The Defense Advanced Research Projects Agency (DARPA) last week announced the Phoenix program to "develop technologies to cooperatively harvest and re-use valuable components from retired, nonworking satellites in GEO and demonstrate the ability to create new space systems at greatly reduced cost." There is a lot of work that needs to be done, but as DARPA Director Regina E. Dugan points out, "If this program is successful, space debris becomes space resource."
David Barnhart, DARPA program manager, explained some of the complications. "Satellites in GEO are not designed to be disassembled or repaired, so it's not a matter of simply removing some nuts and bolts. This requires new remote imaging and robotics technology and special tools to grip, cut, and modify complex systems, since existing joints are usually molded or welded. Another challenge is developing new remote operating procedures to hold two parts together so a third robotic 'hand' can join them with a third part, such as a fastener, all in zero gravity. For a person operating such robotics, the complexity is similar to trying to assemble via remote control multiple Legos at the same time while looking through a telescope."
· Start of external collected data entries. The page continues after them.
-- ==== Sys2Proof/Machine/NeuralJobs.lean ====
section
/-! DEFINITION. RUN_NET and RUN_DIBBER (R212 to R214, R227, R228), and the binding of a band-out layer to its frame
(R299, R300). -/

namespace Sys2Proof.Machine

/-- Where a list of layers stands: at a layer, the pieces of it that have run, and its descriptor once it is taken. -/
structure NetPos where
  layer : Nat
  piece : Nat
  desc : List Byte
  deriving DecidableEq, Repr

/-- How a run of a list of layers ended: all run, stopped at a pre-emption point, at a band-out layer that may bind, a
descriptor refused, or a memory fault at a layer. -/
inductive NetEnd where
  | ok
  | stop (p : NetPos)
  | bands (desc : List Byte)
  | bad (index off : Nat)
  | mem (index : Nat) (f : MemFault)
  deriving DecidableEq, Repr

/-- A network in progress: the state, the flags of the run, and why it stopped. -/
abbrev NetRes := State × Nat × NetEnd

/-- The place within its layers at which a job stands, as its count of pre-emption points keeps it. -/
def Job.netPos (j : Job) : NetPos := { layer := j.done / 2 ^ 64, piece := j.done % 2 ^ 64, desc := j.desc }

def NetPos.points (p : NetPos) : Nat := p.layer * 2 ^ 64 + p.piece

/-- A job's command stands at a place within its layers. -/
def State.standAtLayer (s : State) (id : JobId) (p : NetPos) : State :=
  match s.job id with
  | some j => s.putJob { j with done := p.points, desc := p.desc }
  | none => s

/-- Read the descriptor of a layer. -/
def State.rdDesc (s : State) (cl va i : Nat) : State × List Byte × Option MemFault := s.rd cl (va + 128 * i) 128

/-- The checks of R299 on a band-out layer, with its shape rule. -/
def State.bandChecks (s : State) (l : Layer) : List (Nat × Bool) :=
  let p := l.tout.va % 4
  [(64, l.tout.va < 4 && s.on (Od.MR_EN p) && s.pipeOn p && (s.pipe p).bandOut.isNone),
   (3, l.outFmt == 2),
   (11, !s.on (Od.MR_LATCH p) || l.upFuse),
   (72, l.tout.h == s.get (Od.V_ACTIVE p)),
   (74, l.tout.w == s.get (Od.H_ACTIVE p)),
   (76, l.tout.c == 3 || l.tout.c == 4),
   (78, l.tout.pitch == 0)] ++ l.shape

/-- Take the layer at a place: one that has begun was checked then (R214). -/
def State.takeAt (s : State) (va : Nat) (e : LayerEnv) (p : NetPos) : State × List Byte × NetEnd :=
  if p.piece != 0 then (s, p.desc, .ok) else
  match s.rdDesc e.client va p.layer with
  | (s, d, some f) => (s, d, .mem p.layer f)
  | (s, d, none) =>
    let l := layerOf d e.rows
    match s.takeLayer l e (s.bandChecks l) with
    | .ok s _ => (s, d, if l.bandOut then .bands d else .ok)
    | .bad s off => (s.noteDescFault p.layer off, d, .bad p.layer off)
    | .mem s f _ => (s, d, .mem p.layer f)

/-- Run layers from a place on: `left` are still to end, and `cut` more pre-emption points may pass, or any number (R214,
R222, R228). -/
def State.runLayers (s : State) (va : Nat) (env : Nat → LayerEnv) (p : NetPos) (cut : Option Nat) : Nat → NetRes
  | 0 => (s, 0, .ok)
  | left + 1 =>
    let e := env p.layer
    match s.takeAt va e p with
    | (s, d, .ok) =>
      let l := layerOf d e.rows
      let total := l.pieceCount e.dib
      let n := runEnd cut p.piece total
      match s.runPieces l e p.piece n with
      | .bad s off => (s, 0, .bad p.layer off)
      | .mem s f fl => (s, fl, .mem p.layer f)
      | .ok s fl =>
        let cut := cut.map (· - (n - p.piece))
        if n < total then (s, fl, .stop { p with piece := n, desc := d })
        else if 0 < left && cut == some 0 then (s, fl, .stop { layer := p.layer + 1, piece := 0, desc := [] })
        else
          let r := s.runLayers va env { layer := p.layer + 1, piece := 0, desc := [] } cut left
          (r.1, fl ||| r.2.1, r.2.2)
    | (s, _, e) => (s, 0, e)

/-- Run a list of n descriptors from a place in it on; `env i` is the environment of layer i. -/
def State.runNetwork (s : State) (va n : Nat) (env : Nat → LayerEnv) (p : NetPos) (cut : Option Nat) : NetRes :=
  s.runLayers va env p cut (n - p.layer)

/-- First offending field of a RUN_NET or RUN_DIBBER payload (R212). -/
def netBad (c : List Byte) (most : Nat) : Option Nat :=
  if fld c 24 8 % 128 != 0 then some 24
  else if fld c 32 2 == 0 || fld c 32 2 > most then some 32
  else if !zeros c 34 30 then some 34
  else none

/-! ## Band-out layers (R299, R300) -/

/-- The environment of a layer on the Dibber. -/
def dibEnv (client : Nat) (last : Bool) : LayerEnv := { netEnv client last with dib := true }

/-- Three F32 values of a pose (R289), fetched as a pipe fetches: what faults reads 0 (R119, R309). -/
def State.rdPose (s : State) (cl va : Nat) : State × List Nat :=
  let r := s.rdThrough cl va 12
  (r.1, [fld r.2.1 0 4, fld r.2.1 4 4, fld r.2.1 8 4])

/-- Bands of a frame that a band-out layer finds settled when it binds: skipped for it (R300, R303). -/
def settledBands (l : List BandState) : Nat :=
  (l.filter (fun b => b != .pending && b != .inProgress)).length

/-- A band-out layer of a job has ended: its bands written and missed join those that `DETAIL` will carry (R303). -/
def State.endBands (s : State) (b : BandOut) : State :=
  match s.job b.job with
  | none => s
  | some j =>
    let d := toLe 2 (fld j.detail 0 2 + b.wrote) ++ toLe 2 (fld j.detail 2 2 + b.missed)
    ((s.putJob { j with detail := d }).countLayer (layerOf b.desc none)).endCmd b.job St.OK [] 0

/-- The band-out job of a pipe completes its command once no band of the frame is left to it (R300, R303). -/
def State.settleBandOut (s : State) (p : Nat) : State :=
  let x := s.pipe p
  match x.bandOut with
  | none => s
  | some b =>
    if x.bands.any (fun e => e == .pending || e == .inProgress) then s
    else match s.job b.job with
      | some j => if j.phase == .started && b.wrote + b.missed != 0 then
          (s.putPipe p { x with bandOut := some { b with wrote := 0, missed := 0 } }).endBands b
        else s
      | none => s

/-- A band-out layer binds to the frame in progress of its pipe; its job then waits for the bands (R300, R302). In a
frozen frame every write is dropped and every band reported as skipped (R319). -/
def State.bindBands (s : State) (j : Job) (d : List Byte) : State :=
  let l := layerOf d none
  let p := l.tout.va % 4
  let r := if s.on (Od.MR_LATCH p) then s.rdPose (s.pipeClient p) (s.pipe p).mr.srcPoseVa else (s, [0, 0, 0])
  let s := r.1
  let x := s.pipe p
  let n := x.bands.length
  let b : BandOut := { job := j.id, desc := d, pose := r.2, newest := r.2, wrote := 0,
                       missed := if x.frozen then n else settledBands x.bands }
  let s := s.putPipe p { x with bandOut := some b }
  if x.frozen then
    (s.putPipe p { x with bandOut := some { b with missed := 0 } }).endBands b
  else
    let s := match s.job j.id with
      | some k => s.putJob { k with blocked := true }
      | none => s
    s.settleBandOut p

/-! ## RUN_NET and RUN_DIBBER -/

/-- A run of a job's layers has ended (R214). -/
def State.endNet (j : Job) (r : NetRes) : State :=
  let s := r.1.addFlags j.id r.2.1
  match r.2.2 with
  | .ok => s.endCmd j.id St.OK [] 0
  | .stop p => s.standAtLayer j.id p
  | .bands d => s.bindBands j d
  | .bad i off => s.faultCmd j.id 2 (i + 1) off 0
  | .mem i f => s.faultCmdMem j.id f (i + 1) 0

/-- A run of a list of layers, at most `most`, in environments that say where they run (R212). -/
def State.runLayersCmd (most : Nat) (env : Nat → Bool → LayerEnv) (cut : Option Nat) (s : State) (j : Job)
    (c : List Byte) : State :=
  match netBad c most with
  | some off => s.faultCmd j.id 2 0 off 0
  | none =>
    let n := fld c 32 2
    State.endNet j (s.runNetwork (fld c 24 8) n (fun i => env j.client (i + 1 == n)) j.netPos cut)

/-- RUN_NET (R212, R214). -/
def State.runNetCmd : Option Nat → State → Job → List Byte → State := State.runLayersCmd 4096 netEnv

/-- RUN_DIBBER (R212, R227, R228, R299, R300). -/
def State.runDibberCmd : Option Nat → State → Job → List Byte → State := State.runLayersCmd 16 dibEnv

/-! ## Commands -/

/-- `RUN_NET` (R212). -/
def execRunNet (dt : Nat) (j : JobId) (u : Course) (s : State) : Res :=
  .next (((s.advance dt).upsets u.upsets).runCmd j 1 0x10 (State.runNetCmd u.cut))

/-- `RUN_DIBBER` (R212). -/
def execRunDibber (dt : Nat) (j : JobId) (u : Course) (s : State) : Res :=
  .next (((s.advance dt).upsets u.upsets).runCmd j 1 0x18 (State.runDibberCmd u.cut))

end Sys2Proof.Machine
end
DARPA is seeking expertise from "international and non-traditional space communities" to make this possible. DARPA said Phoenix "specifically seeks technologies for developing a new class of small 'satlets,' or nanosatellites, which can be sent more economically to the GEO region through existing ride-along services with commercial satellite launches and then robotically attached to the antenna of a nonfunctional cooperating satellite to essentially create a new space system."
The 'satlets' would be deployed using a to-be-designed payload delivery system or "PODS" and be housed in a tender in geostationary orbit. They would communicate with each other and be controlled through a master satellite such as DARPA's System F6. DARPA describes it this way, "Once the tender arrives on-orbit, the PODS would be released from its ride-along host and linked with the tender to become part of the satellite servicing station's 'tool belt.' The tender plans to be equipped with grasping mechanical arms and remote vision systems to remove components and satlets from the PODS using unique space tools to be developed in the program."
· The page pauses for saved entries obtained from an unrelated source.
-- ==== Sys2Proof/Machine/Pixels.lean ====
section
/-! DEFINITION. The fixed-function stages: assembly, clipping, viewport, culling, rasterisation, depth test, blending and
conversion (R243 to R250), and where the texels of a texture lie (R258, R259). -/

namespace Sys2Proof.Machine

/-! ## Vertices and clipping (R243 stages 3 and 4) -/

/-- A clip-space position, and its weights over the vertices of its primitive. -/
structure CV where
  x : Rat
  y : Rat
  z : Rat
  w : Rat
  of_ : List Rat
  deriving DecidableEq, Repr

/-- The value of F32 bits; none for a NaN or an infinity. -/
def ratOfF32 (b : Nat) : Option Rat :=
  match fmtF32.decode b with
  | .fin neg n d => some (mkRat (finInt neg n) d)
  | _ => none

def ratOfNum : Num → Rat
  | .fin neg n d => mkRat (finInt neg n) d
  | _ => 0

/-- A rational rounded once to F32 (R197). -/
def f32OfRat (r : Rat) : Nat := (fmtF32.round false (r < 0) r.num.natAbs r.den).1

/-- The position of vertex i of n, from the first four words of a vertex kernel. -/
def cvOf (n i : Nat) (l : List Nat) : Option CV :=
  match ratOfF32 (l.getD 0 0), ratOfF32 (l.getD 1 0), ratOfF32 (l.getD 2 0), ratOfF32 (l.getD 3 0) with
  | some x, some y, some z, some w => some ⟨x, y, z, w, (List.range n).map (fun k => if k == i then 1 else 0)⟩
  | _, _, _, _ => none

/-- The positions of a primitive, where all are finite. -/
def cvsOf (l : List (List Nat)) : Option (List CV) :=
  let r := l.mapIdx (cvOf l.length)
  if r.all Option.isSome then some (r.filterMap id) else none

/-- The planes of R243: a point is inside where each is not negative. -/
def clipPlanes : List (CV → Rat) :=
  [fun v => v.z, fun v => v.w - v.z, fun v => 2 * v.w - v.x, fun v => 2 * v.w + v.x,
   fun v => 2 * v.w - v.y, fun v => 2 * v.w + v.y]

/-- The point at a part t of an edge. -/
def CV.along (a b : CV) (t : Rat) : CV :=
  ⟨a.x + t * (b.x - a.x), a.y + t * (b.y - a.y), a.z + t * (b.z - a.z), a.w + t * (b.w - a.w),
   List.zipWith (fun p q => p + t * (q - p)) a.of_ b.of_⟩

/-- The point where an edge meets a plane. -/
def cutEdge (f : CV → Rat) (a b : CV) : CV := a.along b (f a / (f a - f b))

/-- Clip a polygon at one plane. -/
def clipPlane (l : List CV) (f : CV → Rat) : List CV :=
  (l.zip (l.drop 1 ++ l.take 1)).flatMap (fun e =>
    let ia : Bool := 0 ≤ f e.1
    let ib : Bool := 0 ≤ f e.2
    if ia && ib then [e.2] else if ia then [cutEdge f e.1 e.2] else if ib then [cutEdge f e.1 e.2, e.2] else [])

def clipPoly (l : List CV) : List CV := clipPlanes.foldl clipPlane l

/-- Clip a line at one plane. -/
def clipEdge (e : Option (CV × CV)) (f : CV → Rat) : Option (CV × CV) :=
  match e with
  | none => none
  | some (a, b) =>
    if 0 ≤ f a && 0 ≤ f b then some (a, b)
    else if 0 ≤ f a then some (a, cutEdge f a b)
    else if 0 ≤ f b then some (cutEdge f a b, b)
    else none

def clipLine (a b : CV) : Option (CV × CV) := clipPlanes.foldl clipEdge (some (a, b))

/-- A point is inside every plane. -/
def CV.inside (v : CV) : Bool := clipPlanes.all (fun f => decide (0 ≤ f v))

/-- A vertex on the screen: position in 1/256 pixel, and what it was before the divide. -/
structure SV where
  x : Int
  y : Int
  v : CV
  deriving DecidableEq, Repr

/-- Viewport mapping (R243 stage 4), kept to 8 sub-pixel bits, rounded to nearest (log entry 18). -/
def toScreen (w h : Nat) (v : CV) : SV :=
  let px := (v.x / v.w + 1) * w / 2 * 256
  let py := (v.y / v.w + 1) * h / 2 * 256
  ⟨rneInt px.num px.den, rneInt py.num py.den, v⟩

/-- A sample of a primitive: its pixel, its depth, and the weights that interpolate perspective-correct over the vertices. -/
structure Sample where
  x : Nat
  y : Nat
  z : Nat
  of_ : List Rat
  deriving DecidableEq, Repr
The first keystone mission of the Phoenix program is planned for 2015 "to demonstrate harvesting an existing, cooperative, retired satellite aperture, by separating it from the host non-working satellite using on-orbit grappling tools controlled remotely from earth. The aperture will then be reconfigured into a 'new' free-flying space system and operated independently to demonstrate the concept of space 're-use.'"
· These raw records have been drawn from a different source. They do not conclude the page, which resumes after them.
def State.dropWork (s : State) (id : JobId) : State :=
  { s with raster := { s.raster with works := s.raster.works.filter (fun e => e.1 != id) } }

/-- The last targets of an immediate pass with `STORE` 0 are left unspecified, and the pass counts (R251, R271). -/
def State.closePass (s : State) (cl : Nat) (p : Pass) : State :=
  let s := if p.tiled then s else p.targets.foldl (fun s t => if t.store then s else s.scramble cl t p.whole) s
  s.set Od.PASSES (min (2 ^ 48 - 1) (s.get Od.PASSES + 1))

/-- A run of a render pass, from its checked descriptor or from where it stands, to a pre-emption point or its end (R251 to
R257): the state, its flags, its end, and where it stands if it has not ended. -/
def State.passRun (s : State) (j : Job) (w : PassRun) (cut : Option Nat) : State × Nat × PassEnd × Option (PassRun × Nat) :=
  let p := passOf w.desc
  let (r, n) := PassRun.run j p runFuel s w j.done cut
  let s := if p.tiled then r.s.scrambleBins j.client r.w.used else r.s
  match r.go with
  | .over => (s.closePass j.client p, r.flags, .ok, none)
  | .fail e => (s, r.flags, e, none)
  | _ => (s, r.flags, .ok, some (r.w, n))

/-- A job gives up the bin store: its pass has ended, or it takes another raster command (R256). -/
def State.binRelease (s : State) (id : JobId) : State :=
  if s.raster.binHolder == some id then { s with raster := { s.raster with binHolder := none } } else s

/-- A run of a render pass, and what becomes of its command. -/
def State.renderPass (s : State) (j : Job) (w : PassRun) (cut : Option Nat) : State :=
  match s.passRun j w cut with
  | (s, fl, .ok, some (w, n)) => ((s.addFlags j.id fl).putWork j.id (.pass w)).standAt j.id n (0, 0)
  | (s, fl, .ok, none) => ((s.dropWork j.id).binRelease j.id).endCmd j.id St.OK [] fl
  | (s, fl, .bad st off, _) => (((s.dropWork j.id).binRelease j.id).addFlags j.id fl).faultCmd j.id 2 st off 0
  | (s, fl, .mem st f, _) => (((s.dropWork j.id).binRelease j.id).addFlags j.id fl).faultCmdMem j.id f st 0

/-! ## The bin store (R256) -/

/-- The store is held by another job. -/
def State.binTaken (s : State) (id : JobId) : Bool := s.binHeld && s.raster.binHolder != some id

/-- A tiled pass takes the store and runs, or waits for it at its command: one that had it already goes before those that
wait. -/
def State.tiledPass (s : State) (j : Job) (w : PassRun) (cut : Option Nat) : State :=
  if s.binTaken j.id || (j.done == 0 && !s.binWaiting.isEmpty) then
    let q := if j.done == 0 then s.binWaiting ++ [j.id] else j.id :: s.binWaiting
    let s := { s with raster := { s.raster with binQueue := q } }
    (s.putWork j.id (.pass w)).putJob { j with blocked := true }
  else ({ s with raster := { s.raster with binHolder := some j.id } }).renderPass j w cut

/-- A render pass whose descriptor has been checked. -/
def State.goPass (s : State) (j : Job) (w : PassRun) (cut : Option Nat) : State :=
  if (passOf w.desc).tiled then s.tiledPass j w cut else s.renderPass j w cut

/-- RENDER_PASS: payload and descriptor are checked where the command begins; it goes on where it stands (R246, R247). -/
def State.renderPassCmd (cut : Option Nat) (s : State) (j : Job) (c : List Byte) : State :=
  match (if j.done == 0 then none else s.workOf j.id) with
  | some (.pass w) => s.goPass j w cut
  | _ =>
    let s := s.binRelease j.id
    if fld c 24 8 % 64 != 0 then s.faultCmd j.id 2 0 24 0
    else if !zeros c 32 32 then s.faultCmd j.id 2 0 32 0
    else match s.rd j.client (fld c 24 8) 192 with
      | (s, _, some f) => s.faultCmdMem j.id f 0 0
      | (s, d, none) =>
        match s.passBad j.client d with
        | some off => s.faultCmd j.id 2 0 off 0
        | none => s.goPass j (PassRun.start d) cut

/-- The first waiting pass takes the store, once it is free and the unit may take its command, and runs. -/
def State.binAcquire (s : State) (id : JobId) (cut : Option Nat) : State :=
  match s.binWaiting, s.job id, s.workOf id with
  | h :: rest, some j, some (.pass w) =>
    let j := { j with blocked := false }
    if h != id || s.binHeld || !s.mayIssue j then s else
    let s := { s with raster := { s.raster with binHolder := some id, binQueue := rest } }
    ((s.putJob j).begin_ j).renderPass j w cut
  | _, _, _ => s

/-! ## DISPATCH (R246, R262 to R264) -/

/-- First offending field of a DISPATCH (R246, R262). -/
def State.dispatchBad (s : State) (j : Job) (c : List Byte) : Option Nat :=
  let k := fld c 24 1
  match (if k < 16 then s.kernelFor j k else none) with
  | none => some 24
  | some x =>
    if x.stage != 2 then some 24
    else if !zeros c 25 3 then some 25
    else if fld c 28 4 == 0 then some 28
    else if fld c 32 4 == 0 then some 32
    else if fld c 36 4 == 0 then some 36
    else if fld c 40 8 % 256 != 0 then some 40
    else if fld c 48 8 % 0x10000 != 0 then some 48
    else if !zeros c 56 8 then some 56
    else none

/-- Workgroups resident on one core (R262). -/
def Kernel.resident (k : Kernel) : Nat :=
  let waves := ceilDiv k.wgLanes 64
  let regs := if k.vregs == 0 then 16 else 1024 / (k.vregs * waves)
  let sh := if k.sharedBytes == 0 then 16 else 65536 / k.sharedBytes
  min (min regs sh) 16

/-- Bytes of a lane-slot of a DISPATCH. -/
def Kernel.slotBytes (k : Kernel) : Nat := ceilDiv k.privateBytes 64 * 64

/-- The workgroup of a number in launch order: x fastest, then y, then z. -/
def groupAt (gx gy n : Nat) : List Nat := [n % gx, n / gx % gy, n / (gx * gy)]

/-- Lane l of a workgroup on its core, in its residency position (R262). -/
def groupLane (cl : Nat) (k : Kernel) (c args : List Byte) (n : Nat) (g : GroupRun) (l : Nat) : Lane :=
  let v := ceilDiv k.wgLanes 64
  let slot := ((g.core * k.resident + g.pos) * v + l / 64) * 64 + l % 64
  { cl := cl, k := k, args := args, slot := fld c 48 8 + slot * k.slotBytes, slotBytes := k.slotBytes,
    inp := [fld c 28 4, fld c 32 4, fld c 36 4] ++ groupAt (fld c 28 4) (fld c 32 4) n ++ [l] }

/-- A run of a workgroup to its next cheap point or its end: the state, its flags, its lanes, and the point or fault met. -/
structure GroupRes where
  s : State
  flags : Nat
  lanes : List (Bool × List (List Nat))
  point : Option Nat
  fault : Option MemFault

/-- Every lane that has not ended runs to its next cheap point, or ends. -/
def State.runGroup (s : State) (lane : Nat → Lane) (lanes : List (Bool × List (List Nat))) : GroupRes :=
  lanes.zipIdx.foldl (fun (a : GroupRes) e =>
    if a.fault.isSome || e.1.1 then { a with lanes := a.lanes ++ [e.1] } else
    let r := a.s.runKernel (lane e.2) true e.1.2
    let a := { a with s := r.s, flags := a.flags ||| r.flags }
    match r.stop with
    | .over => { a with lanes := a.lanes ++ [(true, r.trace)] }
    | .cheap i => { a with lanes := a.lanes ++ [(false, r.trace)], point := a.point.or (some i) }
    | .fault f => { a with lanes := a.lanes ++ [(true, r.trace)], fault := some f })
    ⟨s, 0, [], none, none⟩

/-- How a run of a DISPATCH ended: all workgroups run, at cheap point i where it stands, or at a fault. -/
inductive DispatchEnd where
  | ok
  | stop (d : DispatchRun) (points : Nat) (live : Nat × Nat)
  | mem (f : MemFault)
  deriving DecidableEq, Repr

/-- Accumulator and staging bytes live at a cheap point of a kernel (R189). -/
def Kernel.liveAt (k : Kernel) (i : Nat) : Nat × Nat := (liveBytes k.ranges 0 i, liveBytes k.ranges 1 i)

/-- Run the workgroups of a DISPATCH in launch order from where it stands, past `cut` more cheap points or to its end (R184,
R262, R264). The core and residency position that a workgroup takes are open. -/
def State.runGroups (cl : Nat) (k : Kernel) (c args : List Byte) :
    Nat → State → DispatchRun → Nat → Option Nat → Nat × Nat → State × Nat × DispatchEnd
  | 0, s, d, n, _, live => (s, 0, .stop d n live)
  | fuel + 1, s, d, n, cut, live =>
    if cut == some 0 then (s, 0, .stop d n live)
    else if d.group ≥ fld c 28 4 * fld c 32 4 * fld c 36 4 then (s, 0, .ok)
    else
      let g := d.wg.getD { core := s.freeNum 0 % 16, pos := s.freeNum 1 % max 1 k.resident,
                           lanes := List.replicate k.wgLanes (false, []) }
      let r := s.spend.runGroup (groupLane cl k c args d.group g) g.lanes
      match r.fault, r.point with
      | some f, _ => (r.s, r.flags, .mem f)
      | none, some i =>
        let q := State.runGroups cl k c args fuel r.s { d with wg := some { g with lanes := r.lanes } } (n + 1) (cut.map (· - 1))
          (k.liveAt i)
        (q.1, r.flags ||| q.2.1, q.2.2)
      | none, none =>
        let q := State.runGroups cl k c args fuel r.s { group := d.group + 1, wg := none } n cut live
        (q.1, r.flags ||| q.2.1, q.2.2)

/-- A run of a DISPATCH of a checked kernel with its argument block. -/
def State.dispatchRun (s : State) (j : Job) (k : Kernel) (c args : List Byte) (d : DispatchRun) (cut : Option Nat) :
    State × Nat × DispatchEnd :=
  State.runGroups j.client k c args runFuel s d j.done cut j.live

/-- DISPATCH: checked where it begins; it goes on where it stands. Its argument block is read anew for each run. -/
def State.dispatchCmd (cut : Option Nat) (s : State) (j : Job) (c : List Byte) : State :=
  let d := match (if j.done == 0 then none else s.workOf j.id) with
    | some (.dispatch d) => d
    | _ => { group := 0, wg := none }
  let s := s.binRelease j.id
  match (if j.done == 0 then s.dispatchBad j c else none), s.kernelFor j (fld c 24 1) with
  | some off, _ => s.faultCmd j.id 2 0 off 0
  | none, none => s.faultCmd j.id 2 0 24 0
  | none, some k =>
    match s.argBlock j.client (fld c 40 8) 0 40 [k] with
    | (s, args, .ok) =>
      match s.dispatchRun j k c args d cut with
      | (s, fl, .ok) => (s.dropWork j.id).endCmd j.id St.OK [] fl
      | (s, fl, .stop d n live) => ((s.addFlags j.id fl).putWork j.id (.dispatch d)).standAt j.id n live
      | (s, fl, .mem f) => ((s.dropWork j.id).addFlags j.id fl).faultCmdMem j.id f 0 0
    | (s, _, .bad st off) => s.faultCmd j.id 2 st off 0
    | (s, _, .mem st f) => s.faultCmdMem j.id f st 0

/-! ## Commands -/

/-- `RENDER_PASS` (R246, R247). -/
def execRenderPass (dt : Nat) (j : JobId) (u : Course) (s : State) : Res :=
  .next (((s.advance dt).upsets u.upsets).runCmd j 0 0x12 (State.renderPassCmd u.cut))

/-- `BIN_STORE_ACQUIRE` (R256). -/
def execBinStoreAcquire (dt : Nat) (j : JobId) (u : Course) (s : State) : Res :=
  .next (((s.advance dt).upsets u.upsets).binAcquire j u.cut)

/-- `DISPATCH` (R246, R262). -/
def execDispatch (dt : Nat) (j : JobId) (u : Course) (s : State) : Res :=
  .next (((s.advance dt).upsets u.upsets).runCmd j 0 0x13 (State.dispatchCmd u.cut))

end Sys2Proof.Machine
end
Considering the problems we've seen with antennas and solar arrays that don't deploy properly from satellites once they are in orbit, it appears even a simple system could from benefit some of the estimated more than $300 billion worth of satellites in geosynchronous orbit when they don't work properly. For the military, it could also provide a way to disable enemies' satellites without creating a belt of space junk that would pose a danger to friendly commercial and military satellites when their orbits intersect.